Dataset content below:

-- ==== Sys2Proof/Laws/OnlyShared.lean ====
section
/-! SUPPORT. What each operation changes and what it leaves as it is: shared operations: buffers, items, responses, queues, pages. One lemma per operation, stated with
the relation of Laws/Only.lean. -/

-- One theorem at a time: elaborated side by side, the theorems of the package take a thread each while they wait.
set_option Elab.async false

namespace Sys2Proof.Machine

/-! ### Ops -/

theorem State.fresh_only (s : State) :
    Only 0 4 s (State.fresh s).2 := by
  unfold State.fresh
  refine Only.pair _ ?_
  refine Only.up_free ?_
  exact Only.refl _ _ _

theorem State.emit_only (s : State) (e : Emit) :
    Only 0 8 s (State.emit s e) := by
  unfold State.emit
  refine Only.up_out ?_
  exact Only.refl _ _ _

/-! ### Flags -/

theorem State.nextView_only (s : State) :
    Only 4 0 s (State.nextView s) := by
  unfold State.nextView
  refine Only.trans ?_ (State.setf_only _ _ _ _ (by decide))
  exact Only.refl _ _ _

theorem State.ownView_only (s : State) :
    Only 4 0 s (State.ownView s) := by
  unfold State.ownView
  refine Only.ite ?_ ?_
  · refine Only.step ?_ (State.nextView_only ..)
    exact Only.refl _ _ _
  · exact Only.refl _ _ _

theorem State.syncSectors_only (s : State) :
    Only 1606938044258990275541962092341162602522202993784991925665792 0 s (State.syncSectors s) := by
  unfold State.syncSectors
  extract_lets +onlyGivenNames v0
  unfold v0
  clear v0
  extract_lets +onlyGivenNames v1
  clear_value v1
  refine Only.trans ?_ (State.setf_only _ _ _ _ (by decide))
  refine Only.trans ?_ (State.setf_only _ _ _ _ (by decide))
  refine Only.trans ?_ (State.setf_only _ _ _ _ (by decide))
  refine Only.trans ?_ (State.setf_only _ _ _ _ (by decide))
  refine Only.trans ?_ (State.setf_only _ _ _ _ (by decide))
  refine Only.trans ?_ (State.setf_only _ _ _ _ (by decide))
  exact Only.refl _ _ _

theorem State.tellView_only (s : State) :
    Only 0 8 s (State.tellView s) := by
  unfold State.tellView
  refine Only.foldl ?_ ?_
  · exact Only.refl _ _ _
  · intro u0 u1 h2
    refine Only.step ?_ (State.emit_only ..)
    exact h2

theorem State.commitView_only (s : State) :
    Only 4 8 s (State.commitView s) := by
  unfold State.commitView
  refine Only.ite ?_ ?_
  · refine Only.step ?_ (State.nextView_only ..)
    exact Only.refl _ _ _
  · refine Only.ite ?_ ?_
    · refine Only.step ?_ (State.tellView_only ..)
      refine Only.step ?_ (State.nextView_only ..)
      exact Only.refl _ _ _
    · exact Only.refl _ _ _

/-! ### Operands -/

theorem State.setCtx_only (s : State) (i : Nat) (c : Machine.Ctx) :
    Only 0 1180591620717411303424 s (State.setCtx s i c) := by
  unfold State.setCtx
  refine Only.up_mem ?_
  exact Only.refl _ _ _

/-! ### Buffers -/

theorem State.syncQueue_only (s : State) :
    Only 215679573337205118357336120696157045389097155380324579848828881993728 0 s (State.syncQueue s) := by
  unfold State.syncQueue
  refine Only.foldl ?_ ?_
  · exact Only.refl _ _ _
  · intro u0 u1 h2
    extract_lets +onlyGivenNames v3
    clear_value v3
    extract_lets +onlyGivenNames v4
    clear_value v4
    refine Only.trans ?_ (State.setf_only _ _ _ _ (by decide))
    refine Only.trans ?_ (State.setf_only _ _ _ _ (by decide))
    exact h2

theorem State.syncPool_only (s : State) (p : Nat) :
    Only 108155723543608230738761814431129533991505262976363937258177373929472 0 s (State.syncPool s p) := by
  unfold State.syncPool
  extract_lets +onlyGivenNames v0
  clear_value v0
  extract_lets +onlyGivenNames v1
  clear_value v1
  extract_lets +onlyGivenNames v2
  clear_value v2
  extract_lets +onlyGivenNames v3
  clear_value v3
  extract_lets +onlyGivenNames v4
  have h5 : Only 108155723543608230738761814431129533991505262976363937258177373929472 0 s v4 := by
    unfold v4
    refine Only.trans ?_ (State.setf_only _ _ _ _ (by decide))
    refine Only.trans ?_ (State.setf_only _ _ _ _ (by decide))
    exact Only.refl _ _ _
  obtain ⟨w6, e7⟩ : ∃ x, x = v4 := ⟨_, rfl⟩
  rw [← e7] at h5 ⊢
  clear e7 v4
  extract_lets +onlyGivenNames v8
  have h9 : Only 108155723543608230738761814431129533991505262976363937258177373929472 0 s v8 := by
    unfold v8
    refine Only.trans ?_ (State.eventIf_only _ _ _ _ (by decide))
    exact h5
  obtain ⟨w10, e11⟩ : ∃ x, x = v8 := ⟨_, rfl⟩
  rw [← e11] at h9 ⊢
  clear e11 v8
  extract_lets +onlyGivenNames v12
  have h13 : Only 108155723543608230738761814431129533991505262976363937258177373929472 0 s v12 := by
    unfold v12
    refine Only.trans ?_ (State.eventIf_only _ _ _ _ (by decide))
    exact h9
  obtain ⟨w14, e15⟩ : ∃ x, x = v12 := ⟨_, rfl⟩
  rw [← e15] at h13 ⊢
  clear e15 v12
  refine Only.trans ?_ (State.putBit_only _ _ _ _ _ (by decide))
  refine Only.trans ?_ (State.putBit_only _ _ _ _ _ (by decide))
  exact h13

theorem State.syncPools_only (s : State) (ps : List Nat) :
    Only 108155723543608230738761814431129533991505262976363937258177373929472 0 s (State.syncPools s ps) := by
  unfold State.syncPools
  refine Only.foldl ?_ ?_
  · exact Only.refl _ _ _
  · intro u0 u1 h2
    refine Only.step ?_ (State.syncPool_only ..)
    exact h2

theorem State.freeHolder_only (s : State) (h : Holder) :
    Only 323835296880813349096097935127286579380602418356688517107006255923200 56668397794435742564352 s (State.freeHolder s h) := by
  unfold State.freeHolder
  extract_lets +onlyGivenNames v0
  clear_value v0
  refine Only.step ?_ (State.syncQueue_only ..)
  refine Only.step ?_ (State.syncPools_only ..)
  refine Only.up_bpm ?_
  exact Only.refl _ _ _

theorem execBufferFree_only (pool : Nat) (index : Nat) (by_ : Holder) (s : State) :
    Keeps (execBufferFree pool index by_ s) (Only 113210713543698975700261879759945714742812227555590294598384300851200 18889465931478580854784 s) := by
  unfold execBufferFree
  refine Keeps.ite ?_ ?_
  · refine Keeps.next ?_
    refine Only.step ?_ (State.syncPool_only ..)
    refine Only.up_bpm ?_
    exact Only.refl _ _ _
  · extract_lets +onlyGivenNames v0
    clear_value v0
    refine Keeps.next ?_
    refine Only.trans ?_ (State.setf_only _ _ _ _ (by decide))
    refine Only.trans ?_ (State.setf_only _ _ _ _ (by decide))
    refine Only.trans ?_ (State.setf_only _ _ _ _ (by decide))
    refine Only.trans ?_ (State.countEv_only _ _ _ _ (by decide) (by decide))
    exact Only.refl _ _ _

theorem State.takeBuffers_only (s : State) (h : Holder) (a : Nat) (want : List (Nat × Nat)) :
    Only 108155723543608230738761814431129533991505262976363937258177373929472 132226261520350065983488 s (State.takeBuffers s h a want) := by
  unfold State.takeBuffers
  extract_lets +onlyGivenNames v0
  clear_value v0
  refine Only.step ?_ (State.syncPools_only ..)
  refine Only.up_bpm ?_
  exact Only.refl _ _ _

theorem State.grantHead_only (s : State) :
    Only 323835296880813349096097935127286579380602418356688517107006255923200 132226261520350065983616 s (State.grantHead s) := by
  unfold State.grantHead
  split
  · rename_i a0 a1
    exact Only.refl _ _ _
  · rename_i a2 a3 a4 a5
    refine Only.ite ?_ ?_
    · extract_lets +onlyGivenNames v6
      unfold v6
      clear v6
      extract_lets +onlyGivenNames v7
      have h8 : Only 323835296880813349096097935127286579380602418356688517107006255923200 132226261520350065983616 s v7 := by
        unfold v7
        refine Only.step ?_ (State.takeBuffers_only ..)
        refine Only.up_bpm ?_
        exact Only.refl _ _ _
      obtain ⟨w9, e10⟩ : ∃ x, x = v7 := ⟨_, rfl⟩
      rw [← e10] at h8 ⊢
      clear e10 v7
      extract_lets +onlyGivenNames v11
      unfold v11
      clear v11
      extract_lets +onlyGivenNames v12
      have h13 : Only 323835296880813349096097935127286579380602418356688517107006255923200 132226261520350065983616 s v12 := by
        unfold v12
        split
        · rename_i a14 a15 a16
          refine Only.up_seq ?_
          exact h8
        · rename_i a17 a18 a19
          exact h8
      obtain ⟨w20, e21⟩ : ∃ x, x = v12 := ⟨_, rfl⟩
      rw [← e21] at h13 ⊢
      clear e21 v12
      refine Only.step ?_ (State.syncQueue_only ..)
      exact h13
    · exact Only.refl _ _ _

theorem execBufferHandoff_only (pool : Nat) (index : Nat) (old : Holder) (new : Holder) (s : State) :
    Keeps (execBufferHandoff pool index old new s) (Only 0 18889465931478580854784 s) := by
  unfold execBufferHandoff
  refine Keeps.next ?_
  refine Only.up_bpm ?_
  exact Only.refl _ _ _

theorem State.askNeed_only (s : State) (h : Holder) (a : Nat) (bytes : Nat) (t : Nat) :
    Only 325099044380836035336472951459490624568429159501495106442057987653632 132226261520350065983488 s (State.askNeed s h a bytes t).2 := by
  unfold State.askNeed
  extract_lets +onlyGivenNames v0
  clear_value v0
  refine Only.iteSnd ?_ ?_
  · refine Only.pair _ ?_
    exact Only.refl _ _ _
  · refine Only.iteSnd ?_ ?_
    · refine Only.iteSnd ?_ ?_
      · refine Only.pair _ ?_
        refine Only.step ?_ (State.takeBuffers_only ..)
        exact Only.refl _ _ _
      · refine Only.pair _ ?_
        refine Only.step ?_ (State.syncQueue_only ..)
        refine Only.trans ?_ (State.countEv_only _ _ _ _ (by decide) (by decide))
        refine Only.up_bpm ?_
        exact Only.refl _ _ _
    · refine Only.iteSnd ?_ ?_
      · refine Only.pair _ ?_
        refine Only.step ?_ (State.takeBuffers_only ..)
        exact Only.refl _ _ _
      · refine Only.pair _ ?_
        refine Only.trans ?_ (State.countEv_only _ _ _ _ (by decide) (by decide))
        exact Only.refl _ _ _

/-! ### Pages -/

theorem memWf_losePage (ks : List Nat) {m : MemState} (h : memWf m.cells = true) :
    memWf (ks.foldl MemState.losePage m).cells = true := by
  induction ks generalizing m with
  | nil => exact h
  | cons k ks ih => exact ih (tabWf_filter _ h)

theorem memWf_dropFreed (ks : List Nat) {m : MemState} (h : memWf m.cells = true) :
    memWf (ks.foldl MemState.dropFreed m).cells = true := by
  induction ks generalizing m with
  | nil => exact h
  | cons k ks ih => exact ih (tabWf_filter _ h)

theorem losePage_same (ks : List Nat) (m : MemState) (k : Nat) (hk : Nat.testBit 16140901064495857664 (k + 61) = false) :
    m.same (ks.foldl MemState.losePage m) k := by
  induction ks generalizing m with
  | nil => exact MemState.same_refl _ _
  | cons x ks ih =>
    refine MemState.same_trans ?_ (ih _)
    unfold MemState.same
    split <;> first | exact absurd hk (by decide) | rfl | trivial

theorem dropFreed_same (ks : List Nat) (m : MemState) (k : Nat) (hk : Nat.testBit 16140901064495857664 (k + 61) = false) :
    m.same (ks.foldl MemState.dropFreed m) k := by
  induction ks generalizing m with
  | nil => exact MemState.same_refl _ _
  | cons x ks ih =>
    refine MemState.same_trans ?_ (ih _)
    unfold MemState.same
    split <;> first | exact absurd hk (by decide) | rfl | trivial

theorem State.loseSector_only (s : State) (n : Nat) : Only 0 16140901064495857664 s (s.loseSector n) :=
  Only.up_cells (Only.refl _ _ _) (fun h => memWf_losePage _ (memWf_dropFreed _ h)) fun k hk =>
    MemState.same_trans (dropFreed_same _ _ k hk) (losePage_same _ _ k hk)

theorem State.setRemirroring_only (s : State) (ks : List Nat) :
    Only 1606938044258990275541962092341162602522202993782792835301376 590295810358705651712 s (State.setRemirroring s ks) := by
  unfold State.setRemirroring
  refine Only.trans ?_ (State.setf_only _ _ _ _ (by decide))
  refine Only.up_mem ?_
  exact Only.refl _ _ _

End of Dataset content.

Both the line containing "a2 a3 a4 a5" and the line containing "rw [← e10] at h8 ⊢" belong in the answer. Print them and every line above that falls between them exactly, and no others.

  · rename_i a2 a3 a4 a5
    refine Only.ite ?_ ?_
    · extract_lets +onlyGivenNames v6
      unfold v6
      clear v6
      extract_lets +onlyGivenNames v7
      have h8 : Only 323835296880813349096097935127286579380602418356688517107006255923200 132226261520350065983616 s v7 := by
        unfold v7
        refine Only.step ?_ (State.takeBuffers_only ..)
        refine Only.up_bpm ?_
        exact Only.refl _ _ _
      obtain ⟨w9, e10⟩ : ∃ x, x = v7 := ⟨_, rfl⟩
      rw [← e10] at h8 ⊢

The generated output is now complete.